Collected data entries
/-- V-DSC-5: the intermediates and the result. -/
theorem test_descr_network :
    dscV2 0x001EAC9312CB15E4 = 0x001EF2CD4C954BBA ∧ dscV4 0x001EAC9312CB15E4 = 0x000F7966A64AA5DD ∧
    permuteBytes 0x000F7966A64AA5DD = 0x000FA64A66DD79A5 ∧
    dscV6 0x001EAC9312CB15E4 = 0x000FEA0EAA6623EF ∧
    reshuffleB 0x000FEA0EAA6623EF = 0x3FA83AA9988FBDFD ∧
    descramble 0x001EAC9312CB15E4 = 0x3FA8891A2B3C0E4E := by decide

/-- V-FEX-1 and V-FEX-8. -/
theorem test_extr_pack : pack (extract 0xFFFFFFFFFFFFFFFF) = 0x0007071FFFFFFFFF ∧
    pack (extract 0x0252E1E1E1E1E3A1) = 0x00040518C3C3C3C3 := by decide

/-- R144: state EXT finishes an EXTR (V-FEX-12: STATUS = 0x2). -/
theorem test_extr_finishes : statusWord (seqStep (blockIn .extr .ext)) = 0x2 := by decide

/-- R124: state DSC of a DECODE goes on to EXT with DONE still 0. -/
theorem test_decode_goes_on : (seqStep (blockIn .decode .dsc)).state = .ext ∧
    (seqStep (blockIn .decode .dsc)).done = false ∧
    (seqStep (blockIn .decode .dsc)).unscr = 0x0252E1E1E1E1E3A1 := by decide

/-- V-CRC-12, row i = 1: the first iteration that XORs. -/
theorem test_crc_iteration : redStep 0x3FA8891A2B3C0E4E 1 = 0x3FA4E31A2B3C0E4E := by decide

/-- V-CRC-8 and V-CRC-10: the final TEMP. -/
theorem test_crc_remainder : reduce 0x0010000000000000 43 = 0x89 ∧
    reduce 0xFFFFFFFFFFFFFFFF 43 = 0xFFE00000000002E2 := by decide +kernel

/-- V-ORC-3: the length gate fails on 17 digits and STATUS = 0x2. -/
theorem test_validate_length :
    statusWord (seqStep { blockIn .validate .gate with digits := 17 }) = 0x2 := by decide

/-- V-ORC-5: the blacklist gate with the sentinel's fields. -/
theorem test_validate_blacklist :
    (seqStep { blockIn .validate .bl with fields := 0x000000000403AC68 }).black = true ∧
    (seqStep { blockIn .validate .bl with fields := 0x000000000403AC68 }).valid = false := by decide

/-! ## Errors, bus, reset -/

/-- V-ERR-4: `st CTRL, 1` while VALIDATE is in DSC gives STATUS = 0x2000125 and leaves OPR. -/
theorem test_busy_write :
    statusOf (hostAccess (st .ctrl 1) (machine { blockIn .validate .dsc with lenOk := true } [])) =
      some 0x2000125 := by decide

/-- V-ERR-1: `st CTRL, 6` from reset gives STATUS = 0x16. -/
theorem test_illegal_command : statusOf (hostAccess (st .ctrl 6) State.reset) = some 0x16 := by decide

/-- V-ERR-10: of a write of all ones to STATUS only bits 1 and 2 act. -/
theorem test_acknowledge :
    statusWord (acknowledge 0xFFFFFFFFFFFFFFFF
      { Block.reset with
        valid := true, crcOk := true, lenOk := true, iter := 43, done := true, err := true,
        errc := .illegalCmd }) = 0x2B0B00 := by decide

/-- V-BIF-1: a 4-byte read gets a BusError with data 0. -/
theorem test_bus_error :
    answerOf (hostAccess (.read (.offset 0x08) 4) State.reset) =
      some (.busError 0x08 4 (some 0)) := by decide

/-- V-BIF-5: `st CFG, 0xFFFF` makes CFG read 1. -/
theorem test_cfg : (blockOf (hostAccess (st .cfg 0xFFFF) State.reset)).map (readReg .cfg) =
    some 1 := by decide

/-- V-RST-1: reset in the middle of a command leaves STATUS = 0. -/
theorem test_reset_aborts :
    statusOf (step (machine (blockIn .validate .dsc) [{ rst := true, access := none, seq := true }])) =
      some 0 := by decide

/-- The clock of 95_test_vectors.md section 2.5 with finish and W1C of DONE: STATUS = 0x2B0B02. -/
theorem test_finish_and_acknowledge :
    statusOf (step (machine
      { blockIn .validate .bl with lenOk := true, crcOk := true, iter := 43, fields := 0x2010312345678 }
      [{ rst := false, access := some (st .status 0x2), seq := true }])) = some 0x2B0B02 := by decide

/-- R261: a command accepted in a clock takes its first sequencer step in a later one. -/
theorem test_acceptance_clock :
    (blockOf (step (machine Block.reset
      [{ rst := false, access := some (st .ctrl 1), seq := true }]))).map (·.state) = some .dsc := by
  decide

/-- R98: `clr` acknowledges the error of V-ERR-1. -/
theorem test_host_clr :
    hostCpuStep pseudoClr HostCpu.start (machine (illegalCommand Block.reset) []) =
      .next (HostCpu.start.advance, { machine Block.reset [] with response := some .done }) := rfl

/-! ## Witnesses: the hypotheses of each statement can be met -/

/-- A machine in IDLE and one in the middle of a command, as the command statements ask for. -/
theorem witness_idle_and_busy :
    State.reset.block.state = .idle ∧ (machine (blockIn .validate .dsc) []).block.state ≠ .idle := by
  decide

/-- LegalWordsAreTheSixCommands, CtrlWriteBranches, IllegalCommandIsRecorded: the smallest reserved opcode
and the smallest word with RSVD set are illegal, the largest opcode is legal. -/
theorem witness_illegal_words :
    ¬((6 : Word).toNat / 16 = 0 ∧ (6 : Word).toNat % 16 ≤ 5) ∧
    ¬((16 : Word).toNat / 16 = 0 ∧ (16 : Word).toNat % 16 ≤ 5) ∧
    ((5 : Word).toNat / 16 = 0 ∧ (5 : Word).toNat % 16 ≤ 5) ∧
    (16 : Word) >>> 4 ≠ 0 ∧ 6 ≤ (6 : Word).toNat % 16 := by decide

/-- DecodeAndEncodeAgree. -/
theorem witness_DecodeAndEncodeAgree : Instr.wf .validate = true ∧ decode 5 = .ok .validate := by decide

/-- StepRunsTheDecodedCommand: a quiet slot, an idle block at a sequencer edge, a busy block at one. -/
theorem witness_StepRunsTheDecodedCommand :
    (machine Block.reset [{ rst := false, access := some (.write (.offset 0x00) 8 5), seq := true }]).inputs =
      { rst := false, access := some (.write (.offset 0x00) 8 5), seq := true } :: [] ∧
    decode 5 = .ok .validate ∧ Block.reset.state = .idle ∧ (blockIn .validate .dsc).state ≠ .idle := by
  decide

/-- StepPerformsTheSlotsAccess: a misaligned read in a slot without an edge, a write of STATUS at an edge
of an idle and of a busy block, and a stopped clock. -/
theorem witness_StepPerformsTheSlotsAccess :
    (machine Block.reset
      [{ rst := false, access := some (.read (.offset 0x0C) 8), seq := false }]).inputs =
      { rst := false, access := some (.read (.offset 0x0C) 8), seq := false } :: [] ∧
    (machine Block.reset [{ rst := false, access := some (st .status 6), seq := true }]).inputs =
      { rst := false, access := some (st .status 6), seq := true } :: [] ∧
    Block.reset.state = .idle ∧
    (machine (blockIn .crc .red) [{ rst := false, access := some (st .status 6), seq := true }]).inputs =
      { rst := false, access := some (st .status 6), seq := true } :: [] ∧
    (blockIn .crc .red).state ≠ .idle ∧
    (machine (blockIn .crc .red) [{ rst := false, access := none, seq := false }]).inputs =
      { rst := false, access := none, seq := false } :: [] := by decide

/-- QuietStepIsOneSequencerStep. -/
theorem witness_QuietStepIsOneSequencerStep :
    State.reset.inputs = [] ∧ Block.reset.state = .idle ∧
    (machine Block.reset [{ rst := false, access := none, seq := true }]).inputs =
      { rst := false, access := none, seq := true } :: [] := by decide

/-- FirstErrorKeepsItsCode. -/
theorem witness_FirstErrorKeepsItsCode :
    Block.reset.err = false ∧ (busyWrite Block.reset).err = true := by decide

/-- BusyWriteIsDropped: the first and the last protected offset. -/
theorem witness_BusyWriteIsDropped : (blockIn .crc .red).state ≠ .idle ∧
    0x00 ∈ [0x00, 0x18, 0x20, 0x28] ∧ 0x28 ∈ [0x00, 0x18, 0x20, 0x28] := by decide

/-- BadAccessGetsBusError: each side of the range, the alignment and the size. -/
theorem witness_BadAccessGetsBusError :
    ¬(8 = 8 ∧ 0x40 % 8 = 0 ∧ 0x40 < 0x40) ∧ ¬(8 = 8 ∧ 0x3F % 8 = 0 ∧ 0x3F < 0x40) ∧
    ¬(7 = 8 ∧ 0x38 % 8 = 0 ∧ 0x38 < 0x40) ∧ (8 = 8 ∧ 0x38 % 8 = 0 ∧ 0x38 < 0x40) := by decide

/-- WindowStandsAtBase: the last offset, and the first address past the window. -/
theorem witness_WindowStandsAtBase :
    0x3F < 0x40 ∧ (Config.base + 0x40 < Config.base ∨ Config.base + 0x40 ≤ Config.base + 0x40) :=
  ⟨by decide, .inr (Nat.le_refl _)⟩

/-- FinishBeatsAcknowledge: state BL in its last clock. -/
theorem witness_FinishBeatsAcknowledge :
    (machine (blockIn .validate .bl)
      [{ rst := false, access := some (.write (.offset 0x08) 8 2), seq := true }]).inputs =
      { rst := false, access := some (.write (.offset 0x08) 8 2), seq := true } :: [] ∧
    (blockIn .validate .bl).state ≠ .idle ∧ (seqStep (blockIn .validate .bl)).state = .idle := by decide

/-- ResetWinsOverEverything: a reset with a read at the last bus address of the window in its clock. -/
theorem witness_ResetWinsOverEverything_address :
    (machine (blockIn .crc .red)
      [{ rst := true, access := some (.read (.address (Config.base + 0x3F)) 8), seq := true }]).inputs =
      { rst := true, access := some (.read (.address (Config.base + 0x3F)) 8), seq := true } :: [] ∧
    0x3F < 0x40 := ⟨rfl, by decide⟩

/-- ResetWinsOverEverything: a reset with a misaligned read in its clock. -/
theorem witness_ResetWinsOverEverything :
    (machine (blockIn .crc .red)
      [{ rst := true, access := some (.read (.offset 0x0C) 8), seq := true }]).inputs =
      { rst := true, access := some (.read (.offset 0x0C) 8), seq := true } :: [] := by decide

/-- A machine in IDLE with VALIDATE's two inputs. -/
def staged (n d : Word) : State := machine { Block.reset with num := n, digits := d } []

/-- ValidateRunsTheGates: an idle machine for each exit path (V-ORC-3, V-ORC-6, V-ORC-5, V-ORC-4). -/
theorem witness_ValidateRunsTheGates :
    ((staged 1234567890123456 17).block.state = .idle ∧ (staged 1234567890123456 17).block.digits ≠ 16) ∧
    ((staged 1234567890123456 16).block.state = .idle ∧ (staged 1234567890123456 16).block.digits = 16 ∧
      isChecksumValid (descramble (staged 1234567890123456 16).block.num) = false) ∧
    ((staged 7294087504793114 16).block.state = .idle ∧ (staged 7294087504793114 16).block.digits = 16 ∧
      isChecksumValid (descramble (staged 7294087504793114 16).block.num) = true ∧
      (extract (descramble (staged 7294087504793114 16).block.num)).entityId = 0x0403AC68) ∧
    ((staged 8633996976788964 16).block.state = .idle ∧ (staged 8633996976788964 16).block.digits = 16 ∧
      isChecksumValid (descramble (staged 8633996976788964 16).block.num) = true ∧
      (extract (descramble (staged 8633996976788964 16).block.num)).entityId ≠ 0x0403AC68) := by
  decide +kernel

/-- ExecFrame: a command accepted and a command turned away. -/
theorem witness_ExecFrame :
    exec .descr State.reset = .next (State.reset.setBlock (accept .descr .dsc Block.reset)) ∧
    exec .descr (machine (blockIn .crc .red) []) =
      .next (machine (busyWrite (blockIn .crc .red)) []) := ⟨rfl, rfl⟩

/-- SequencerStateActions: a block for each clause. -/
theorem witness_SequencerStateActions :
    ({ blockIn .validate .gate with digits := 16 } : Block).state = .gate ∧
    ({ blockIn .validate .gate with digits := 16 } : Block).digits = 16 ∧
    ((blockIn .validate .gate).state = .gate ∧ (blockIn .validate .gate).digits ≠ 16) ∧
    ((blockIn .descr .dsc).state = .dsc ∧ (blockIn .descr .dsc).opr = 1) ∧
    ((blockIn .decode .dsc).state = .dsc ∧ (blockIn .decode .dsc).opr = 3) ∧
    ((blockIn .validate .ext).state = .ext ∧ (blockIn .validate .ext).opr = 5) ∧
    ((blockIn .extr .ext).state = .ext ∧ (blockIn .extr .ext).opr = 2) ∧
    (blockIn .crc .load).state = .load ∧
    ((blockIn .validate .chk).state = .chk ∧ (blockIn .validate .chk).opr = 5 ∧
      (blockIn .validate .chk).temp.setWidth 8 = (0 : Byte)) ∧
    ((blockIn .crc .chk).state = .chk ∧ (blockIn .crc .chk).opr ≠ 5) ∧
    ((blockIn .validate .chk).state = .chk ∧
      ({ blockIn .validate .chk with temp := 0x80 } : Block).temp.setWidth 8 ≠ (0 : Byte)) ∧
    (blockIn .validate .bl).state = .bl := by decide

→ Required work:
From the entries above, give again exactly the lines running from the line with "valid := true, crcOk" to the line with "some (.busError 0x08"; include both of those lines.

→ Task result:
        valid := true, crcOk := true, lenOk := true, iter := 43, done := true, err := true,
        errc := .illegalCmd }) = 0x2B0B00 := by decide

/-- V-BIF-1: a 4-byte read gets a BusError with data 0. -/
theorem test_bus_error :
    answerOf (hostAccess (.read (.offset 0x08) 4) State.reset) =
      some (.busError 0x08 4 (some 0)) := by decide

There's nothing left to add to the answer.